• PROVIDED DATA:

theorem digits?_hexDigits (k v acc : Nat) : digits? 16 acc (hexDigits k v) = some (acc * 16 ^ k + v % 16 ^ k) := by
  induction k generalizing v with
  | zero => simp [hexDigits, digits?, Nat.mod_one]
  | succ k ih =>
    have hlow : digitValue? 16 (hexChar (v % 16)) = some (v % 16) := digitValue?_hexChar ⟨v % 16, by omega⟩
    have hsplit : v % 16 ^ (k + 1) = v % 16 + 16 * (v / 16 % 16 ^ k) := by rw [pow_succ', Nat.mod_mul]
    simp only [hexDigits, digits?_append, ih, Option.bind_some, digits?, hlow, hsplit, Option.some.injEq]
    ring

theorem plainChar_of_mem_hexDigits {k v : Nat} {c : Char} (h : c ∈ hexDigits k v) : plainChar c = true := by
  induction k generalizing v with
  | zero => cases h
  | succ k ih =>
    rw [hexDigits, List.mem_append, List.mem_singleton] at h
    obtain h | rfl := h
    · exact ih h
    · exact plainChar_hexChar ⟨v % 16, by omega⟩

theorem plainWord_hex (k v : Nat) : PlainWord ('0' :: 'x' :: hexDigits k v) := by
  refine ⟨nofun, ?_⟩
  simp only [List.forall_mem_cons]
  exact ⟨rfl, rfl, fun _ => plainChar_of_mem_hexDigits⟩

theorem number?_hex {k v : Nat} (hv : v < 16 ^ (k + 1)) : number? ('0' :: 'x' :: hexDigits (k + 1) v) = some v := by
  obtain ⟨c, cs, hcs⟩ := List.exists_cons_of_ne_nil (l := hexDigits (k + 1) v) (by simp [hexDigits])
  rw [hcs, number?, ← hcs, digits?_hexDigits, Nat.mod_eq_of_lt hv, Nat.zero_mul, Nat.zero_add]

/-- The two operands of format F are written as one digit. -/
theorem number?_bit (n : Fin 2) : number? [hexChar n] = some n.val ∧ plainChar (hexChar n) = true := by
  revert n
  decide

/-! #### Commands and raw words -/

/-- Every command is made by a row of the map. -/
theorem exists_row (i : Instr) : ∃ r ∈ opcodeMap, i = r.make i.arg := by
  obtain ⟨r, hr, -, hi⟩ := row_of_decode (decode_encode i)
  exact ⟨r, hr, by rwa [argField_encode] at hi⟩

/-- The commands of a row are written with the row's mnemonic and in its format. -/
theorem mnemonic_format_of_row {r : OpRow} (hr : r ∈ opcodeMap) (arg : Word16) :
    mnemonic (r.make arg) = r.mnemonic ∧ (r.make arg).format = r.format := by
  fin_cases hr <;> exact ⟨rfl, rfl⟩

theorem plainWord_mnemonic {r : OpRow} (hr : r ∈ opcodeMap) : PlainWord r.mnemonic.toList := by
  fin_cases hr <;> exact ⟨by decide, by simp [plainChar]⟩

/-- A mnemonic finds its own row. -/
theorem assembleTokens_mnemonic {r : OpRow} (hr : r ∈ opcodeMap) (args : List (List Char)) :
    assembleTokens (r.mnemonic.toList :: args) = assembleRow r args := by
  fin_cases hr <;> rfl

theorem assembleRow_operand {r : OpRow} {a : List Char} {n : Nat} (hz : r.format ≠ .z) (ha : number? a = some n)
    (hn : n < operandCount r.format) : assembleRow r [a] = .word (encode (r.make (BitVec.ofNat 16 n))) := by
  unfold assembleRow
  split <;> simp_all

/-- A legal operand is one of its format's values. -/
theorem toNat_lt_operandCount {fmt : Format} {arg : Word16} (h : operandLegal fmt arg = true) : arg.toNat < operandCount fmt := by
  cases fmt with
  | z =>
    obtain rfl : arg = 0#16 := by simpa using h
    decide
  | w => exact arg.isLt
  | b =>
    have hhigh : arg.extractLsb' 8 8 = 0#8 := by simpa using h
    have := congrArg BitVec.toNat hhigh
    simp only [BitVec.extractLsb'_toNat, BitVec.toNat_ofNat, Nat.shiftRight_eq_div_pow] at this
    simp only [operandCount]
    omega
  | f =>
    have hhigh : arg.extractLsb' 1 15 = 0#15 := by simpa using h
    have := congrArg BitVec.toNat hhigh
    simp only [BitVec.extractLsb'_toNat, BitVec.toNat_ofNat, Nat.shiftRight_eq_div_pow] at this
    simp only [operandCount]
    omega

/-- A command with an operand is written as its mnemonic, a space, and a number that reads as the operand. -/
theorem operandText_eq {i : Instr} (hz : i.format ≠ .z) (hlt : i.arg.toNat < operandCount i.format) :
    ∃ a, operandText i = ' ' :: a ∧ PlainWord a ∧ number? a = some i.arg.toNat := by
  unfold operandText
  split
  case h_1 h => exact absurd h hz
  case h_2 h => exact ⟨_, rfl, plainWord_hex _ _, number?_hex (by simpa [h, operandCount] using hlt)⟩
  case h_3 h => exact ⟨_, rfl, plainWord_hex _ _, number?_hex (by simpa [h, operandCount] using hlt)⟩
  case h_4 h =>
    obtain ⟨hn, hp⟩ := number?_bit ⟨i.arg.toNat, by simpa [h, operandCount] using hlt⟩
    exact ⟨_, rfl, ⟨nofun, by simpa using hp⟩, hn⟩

...

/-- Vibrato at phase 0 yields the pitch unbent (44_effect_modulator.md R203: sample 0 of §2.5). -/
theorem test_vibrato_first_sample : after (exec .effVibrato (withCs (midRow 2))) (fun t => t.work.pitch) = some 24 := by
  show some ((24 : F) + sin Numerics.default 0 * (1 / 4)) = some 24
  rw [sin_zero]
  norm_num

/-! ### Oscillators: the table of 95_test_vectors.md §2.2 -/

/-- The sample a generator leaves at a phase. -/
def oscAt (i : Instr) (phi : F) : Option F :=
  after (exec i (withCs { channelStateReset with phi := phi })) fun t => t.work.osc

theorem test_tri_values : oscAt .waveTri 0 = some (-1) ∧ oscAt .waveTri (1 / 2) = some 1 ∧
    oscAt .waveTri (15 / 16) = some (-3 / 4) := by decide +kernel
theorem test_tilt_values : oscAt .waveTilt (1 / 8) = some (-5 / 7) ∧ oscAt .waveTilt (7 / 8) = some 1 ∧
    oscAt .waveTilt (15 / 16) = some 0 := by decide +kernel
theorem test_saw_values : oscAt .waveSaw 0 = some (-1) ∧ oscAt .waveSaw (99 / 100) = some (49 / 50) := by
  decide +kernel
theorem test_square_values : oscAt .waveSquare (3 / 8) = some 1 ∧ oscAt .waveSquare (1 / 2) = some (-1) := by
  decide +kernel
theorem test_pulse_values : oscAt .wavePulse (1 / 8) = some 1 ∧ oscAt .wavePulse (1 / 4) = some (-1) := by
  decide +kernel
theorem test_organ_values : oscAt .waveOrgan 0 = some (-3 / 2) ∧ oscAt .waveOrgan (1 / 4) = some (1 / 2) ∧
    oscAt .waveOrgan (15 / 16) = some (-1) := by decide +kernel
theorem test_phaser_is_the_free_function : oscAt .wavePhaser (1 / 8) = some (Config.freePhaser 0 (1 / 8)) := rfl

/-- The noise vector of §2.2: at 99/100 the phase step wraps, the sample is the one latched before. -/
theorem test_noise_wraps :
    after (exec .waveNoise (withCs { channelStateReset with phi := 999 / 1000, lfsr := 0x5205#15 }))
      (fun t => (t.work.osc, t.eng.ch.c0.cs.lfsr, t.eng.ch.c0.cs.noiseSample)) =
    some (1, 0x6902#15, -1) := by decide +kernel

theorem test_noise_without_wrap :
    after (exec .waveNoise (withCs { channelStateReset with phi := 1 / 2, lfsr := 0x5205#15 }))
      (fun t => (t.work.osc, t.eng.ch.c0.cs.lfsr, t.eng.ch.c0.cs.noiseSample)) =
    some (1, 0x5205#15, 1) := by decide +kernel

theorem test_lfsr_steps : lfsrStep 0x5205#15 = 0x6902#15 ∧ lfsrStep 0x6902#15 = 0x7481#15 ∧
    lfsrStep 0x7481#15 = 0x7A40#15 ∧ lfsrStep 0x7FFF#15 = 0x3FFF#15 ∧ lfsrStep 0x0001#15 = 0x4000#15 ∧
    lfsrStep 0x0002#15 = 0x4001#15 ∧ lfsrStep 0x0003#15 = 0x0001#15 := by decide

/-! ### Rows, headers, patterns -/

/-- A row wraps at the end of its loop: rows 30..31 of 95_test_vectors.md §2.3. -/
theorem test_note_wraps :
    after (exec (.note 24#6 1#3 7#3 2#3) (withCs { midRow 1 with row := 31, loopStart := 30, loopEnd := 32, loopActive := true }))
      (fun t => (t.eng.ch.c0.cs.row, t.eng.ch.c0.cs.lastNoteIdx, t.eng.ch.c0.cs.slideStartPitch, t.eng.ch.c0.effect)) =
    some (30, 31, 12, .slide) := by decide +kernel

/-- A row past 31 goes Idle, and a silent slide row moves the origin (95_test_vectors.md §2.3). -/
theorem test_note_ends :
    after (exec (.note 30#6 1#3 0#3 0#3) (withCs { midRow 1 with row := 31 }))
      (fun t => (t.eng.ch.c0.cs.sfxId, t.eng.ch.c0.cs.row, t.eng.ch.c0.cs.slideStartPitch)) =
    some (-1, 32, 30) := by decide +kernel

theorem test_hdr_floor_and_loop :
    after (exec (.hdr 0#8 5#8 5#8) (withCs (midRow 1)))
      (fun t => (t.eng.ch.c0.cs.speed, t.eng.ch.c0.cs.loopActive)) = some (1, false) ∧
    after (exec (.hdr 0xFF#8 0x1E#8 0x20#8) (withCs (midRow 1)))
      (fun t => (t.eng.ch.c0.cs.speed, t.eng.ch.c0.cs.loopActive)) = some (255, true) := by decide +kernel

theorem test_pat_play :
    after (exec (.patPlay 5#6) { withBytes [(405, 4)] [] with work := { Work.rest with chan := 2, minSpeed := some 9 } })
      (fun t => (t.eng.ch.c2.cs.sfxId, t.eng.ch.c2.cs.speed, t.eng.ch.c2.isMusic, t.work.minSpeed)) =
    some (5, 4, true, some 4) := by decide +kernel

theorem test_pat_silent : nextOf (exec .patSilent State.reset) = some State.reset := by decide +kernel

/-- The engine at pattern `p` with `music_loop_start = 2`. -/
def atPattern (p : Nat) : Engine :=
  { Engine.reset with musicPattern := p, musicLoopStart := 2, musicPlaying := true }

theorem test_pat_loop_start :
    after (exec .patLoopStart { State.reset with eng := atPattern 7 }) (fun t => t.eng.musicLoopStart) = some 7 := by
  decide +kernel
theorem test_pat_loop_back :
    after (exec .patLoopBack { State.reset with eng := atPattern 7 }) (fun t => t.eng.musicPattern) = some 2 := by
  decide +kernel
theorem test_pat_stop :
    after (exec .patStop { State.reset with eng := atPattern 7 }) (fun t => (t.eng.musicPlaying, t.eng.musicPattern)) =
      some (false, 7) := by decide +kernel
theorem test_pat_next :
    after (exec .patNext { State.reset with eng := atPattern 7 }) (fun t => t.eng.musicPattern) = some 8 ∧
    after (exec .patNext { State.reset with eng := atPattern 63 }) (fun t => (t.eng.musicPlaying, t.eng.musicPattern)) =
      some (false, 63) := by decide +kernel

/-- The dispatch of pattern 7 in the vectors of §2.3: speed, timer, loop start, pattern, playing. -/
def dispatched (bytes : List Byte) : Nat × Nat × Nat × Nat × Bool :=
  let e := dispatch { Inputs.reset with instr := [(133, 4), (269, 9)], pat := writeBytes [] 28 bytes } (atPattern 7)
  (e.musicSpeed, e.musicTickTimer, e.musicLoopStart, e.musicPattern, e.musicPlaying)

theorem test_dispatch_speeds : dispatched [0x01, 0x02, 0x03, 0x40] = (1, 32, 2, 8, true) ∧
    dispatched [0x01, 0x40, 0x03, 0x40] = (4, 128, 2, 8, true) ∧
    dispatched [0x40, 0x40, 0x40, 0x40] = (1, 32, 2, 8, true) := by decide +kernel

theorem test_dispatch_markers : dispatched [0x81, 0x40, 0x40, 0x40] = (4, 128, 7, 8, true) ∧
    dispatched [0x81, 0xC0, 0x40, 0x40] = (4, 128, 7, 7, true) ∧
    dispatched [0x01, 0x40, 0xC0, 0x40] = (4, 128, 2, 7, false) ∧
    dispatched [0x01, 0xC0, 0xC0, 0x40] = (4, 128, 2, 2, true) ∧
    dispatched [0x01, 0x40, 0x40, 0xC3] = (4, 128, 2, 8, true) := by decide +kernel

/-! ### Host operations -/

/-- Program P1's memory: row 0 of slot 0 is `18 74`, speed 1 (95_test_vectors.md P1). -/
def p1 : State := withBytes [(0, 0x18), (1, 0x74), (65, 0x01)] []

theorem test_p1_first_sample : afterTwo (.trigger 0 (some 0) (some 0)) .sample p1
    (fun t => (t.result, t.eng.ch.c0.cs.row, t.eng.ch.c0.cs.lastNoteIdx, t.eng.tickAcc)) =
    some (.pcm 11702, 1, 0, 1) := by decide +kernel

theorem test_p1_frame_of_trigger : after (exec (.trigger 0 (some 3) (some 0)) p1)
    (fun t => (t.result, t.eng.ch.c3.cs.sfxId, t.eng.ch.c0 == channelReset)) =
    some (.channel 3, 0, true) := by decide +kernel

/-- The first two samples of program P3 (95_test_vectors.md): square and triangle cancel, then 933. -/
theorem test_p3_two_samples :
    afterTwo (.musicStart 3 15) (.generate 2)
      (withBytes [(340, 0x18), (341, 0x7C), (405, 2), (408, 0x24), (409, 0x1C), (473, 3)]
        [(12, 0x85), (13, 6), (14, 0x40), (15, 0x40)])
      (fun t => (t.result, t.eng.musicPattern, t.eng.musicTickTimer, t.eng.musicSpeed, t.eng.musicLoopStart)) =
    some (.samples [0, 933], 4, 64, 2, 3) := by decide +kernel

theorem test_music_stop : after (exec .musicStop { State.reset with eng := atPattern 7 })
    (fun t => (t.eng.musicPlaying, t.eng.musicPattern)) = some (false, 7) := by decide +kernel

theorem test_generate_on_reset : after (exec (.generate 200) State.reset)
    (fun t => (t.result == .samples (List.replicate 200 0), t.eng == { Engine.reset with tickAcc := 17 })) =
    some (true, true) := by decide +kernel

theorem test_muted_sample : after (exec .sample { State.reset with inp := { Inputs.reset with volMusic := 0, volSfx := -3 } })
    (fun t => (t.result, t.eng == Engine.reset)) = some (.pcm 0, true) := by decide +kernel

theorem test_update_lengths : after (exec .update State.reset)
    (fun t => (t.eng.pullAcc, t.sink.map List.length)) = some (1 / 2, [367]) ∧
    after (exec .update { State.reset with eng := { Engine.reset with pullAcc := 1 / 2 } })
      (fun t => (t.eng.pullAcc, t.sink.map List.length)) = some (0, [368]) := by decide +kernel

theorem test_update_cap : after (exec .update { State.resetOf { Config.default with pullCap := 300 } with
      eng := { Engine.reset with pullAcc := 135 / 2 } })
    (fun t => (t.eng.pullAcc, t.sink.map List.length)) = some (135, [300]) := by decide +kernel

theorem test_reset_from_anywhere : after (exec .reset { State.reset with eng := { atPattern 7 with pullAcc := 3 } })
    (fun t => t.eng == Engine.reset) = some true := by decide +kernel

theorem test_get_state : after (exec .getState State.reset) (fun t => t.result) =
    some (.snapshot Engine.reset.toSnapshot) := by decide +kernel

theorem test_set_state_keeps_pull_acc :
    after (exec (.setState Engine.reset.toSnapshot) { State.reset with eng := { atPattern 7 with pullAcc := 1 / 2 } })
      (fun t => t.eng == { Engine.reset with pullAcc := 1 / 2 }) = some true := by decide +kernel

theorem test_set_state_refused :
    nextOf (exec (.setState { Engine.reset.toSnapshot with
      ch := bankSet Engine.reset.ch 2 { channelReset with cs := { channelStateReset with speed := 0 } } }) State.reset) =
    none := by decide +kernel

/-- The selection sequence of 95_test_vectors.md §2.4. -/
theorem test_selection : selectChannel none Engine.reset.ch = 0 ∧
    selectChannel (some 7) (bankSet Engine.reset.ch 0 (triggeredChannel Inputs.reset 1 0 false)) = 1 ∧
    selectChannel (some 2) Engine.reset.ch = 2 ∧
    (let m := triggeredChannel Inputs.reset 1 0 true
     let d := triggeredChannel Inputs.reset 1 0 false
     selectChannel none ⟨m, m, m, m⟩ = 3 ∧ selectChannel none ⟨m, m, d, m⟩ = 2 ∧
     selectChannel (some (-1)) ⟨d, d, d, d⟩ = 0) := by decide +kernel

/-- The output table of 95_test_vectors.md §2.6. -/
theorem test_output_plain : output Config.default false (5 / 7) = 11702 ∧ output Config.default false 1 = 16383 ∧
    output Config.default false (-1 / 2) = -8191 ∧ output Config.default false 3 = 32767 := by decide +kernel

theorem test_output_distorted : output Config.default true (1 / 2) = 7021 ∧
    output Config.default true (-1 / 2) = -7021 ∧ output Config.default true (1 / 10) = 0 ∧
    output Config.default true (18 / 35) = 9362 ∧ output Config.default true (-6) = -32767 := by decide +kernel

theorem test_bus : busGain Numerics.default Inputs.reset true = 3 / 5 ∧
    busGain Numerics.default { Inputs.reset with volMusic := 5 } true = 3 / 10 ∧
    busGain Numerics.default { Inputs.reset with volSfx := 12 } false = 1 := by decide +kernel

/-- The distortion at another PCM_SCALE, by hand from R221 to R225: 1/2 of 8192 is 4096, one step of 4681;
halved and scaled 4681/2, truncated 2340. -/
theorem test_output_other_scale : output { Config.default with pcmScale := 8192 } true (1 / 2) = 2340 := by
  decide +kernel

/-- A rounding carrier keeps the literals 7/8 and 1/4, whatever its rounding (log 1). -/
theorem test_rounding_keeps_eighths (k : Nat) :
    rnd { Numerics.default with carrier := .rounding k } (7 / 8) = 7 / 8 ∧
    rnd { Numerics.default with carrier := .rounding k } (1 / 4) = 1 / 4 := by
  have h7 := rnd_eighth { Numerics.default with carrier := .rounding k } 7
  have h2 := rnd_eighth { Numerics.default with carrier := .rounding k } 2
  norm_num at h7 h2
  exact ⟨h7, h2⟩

• WHAT TO DO: Using the data above, reproduce exactly the lines from the line that contains "theorem test_phaser_is_the_free_function : oscAt" through the line that contains "after (exec (.note 30#6", including both.

• OUTPUT OF THE TASK:
theorem test_phaser_is_the_free_function : oscAt .wavePhaser (1 / 8) = some (Config.freePhaser 0 (1 / 8)) := rfl

/-- The noise vector of §2.2: at 99/100 the phase step wraps, the sample is the one latched before. -/
theorem test_noise_wraps :
    after (exec .waveNoise (withCs { channelStateReset with phi := 999 / 1000, lfsr := 0x5205#15 }))
      (fun t => (t.work.osc, t.eng.ch.c0.cs.lfsr, t.eng.ch.c0.cs.noiseSample)) =
    some (1, 0x6902#15, -1) := by decide +kernel

theorem test_noise_without_wrap :
    after (exec .waveNoise (withCs { channelStateReset with phi := 1 / 2, lfsr := 0x5205#15 }))
      (fun t => (t.work.osc, t.eng.ch.c0.cs.lfsr, t.eng.ch.c0.cs.noiseSample)) =
    some (1, 0x5205#15, 1) := by decide +kernel

theorem test_lfsr_steps : lfsrStep 0x5205#15 = 0x6902#15 ∧ lfsrStep 0x6902#15 = 0x7481#15 ∧
    lfsrStep 0x7481#15 = 0x7A40#15 ∧ lfsrStep 0x7FFF#15 = 0x3FFF#15 ∧ lfsrStep 0x0001#15 = 0x4000#15 ∧
    lfsrStep 0x0002#15 = 0x4001#15 ∧ lfsrStep 0x0003#15 = 0x0001#15 := by decide

/-! ### Rows, headers, patterns -/

/-- A row wraps at the end of its loop: rows 30..31 of 95_test_vectors.md §2.3. -/
theorem test_note_wraps :
    after (exec (.note 24#6 1#3 7#3 2#3) (withCs { midRow 1 with row := 31, loopStart := 30, loopEnd := 32, loopActive := true }))
      (fun t => (t.eng.ch.c0.cs.row, t.eng.ch.c0.cs.lastNoteIdx, t.eng.ch.c0.cs.slideStartPitch, t.eng.ch.c0.effect)) =
    some (30, 31, 12, .slide) := by decide +kernel

/-- A row past 31 goes Idle, and a silent slide row moves the origin (95_test_vectors.md §2.3). -/
theorem test_note_ends :
    after (exec (.note 30#6 1#3 0#3 0#3) (withCs { midRow 1 with row := 31 }))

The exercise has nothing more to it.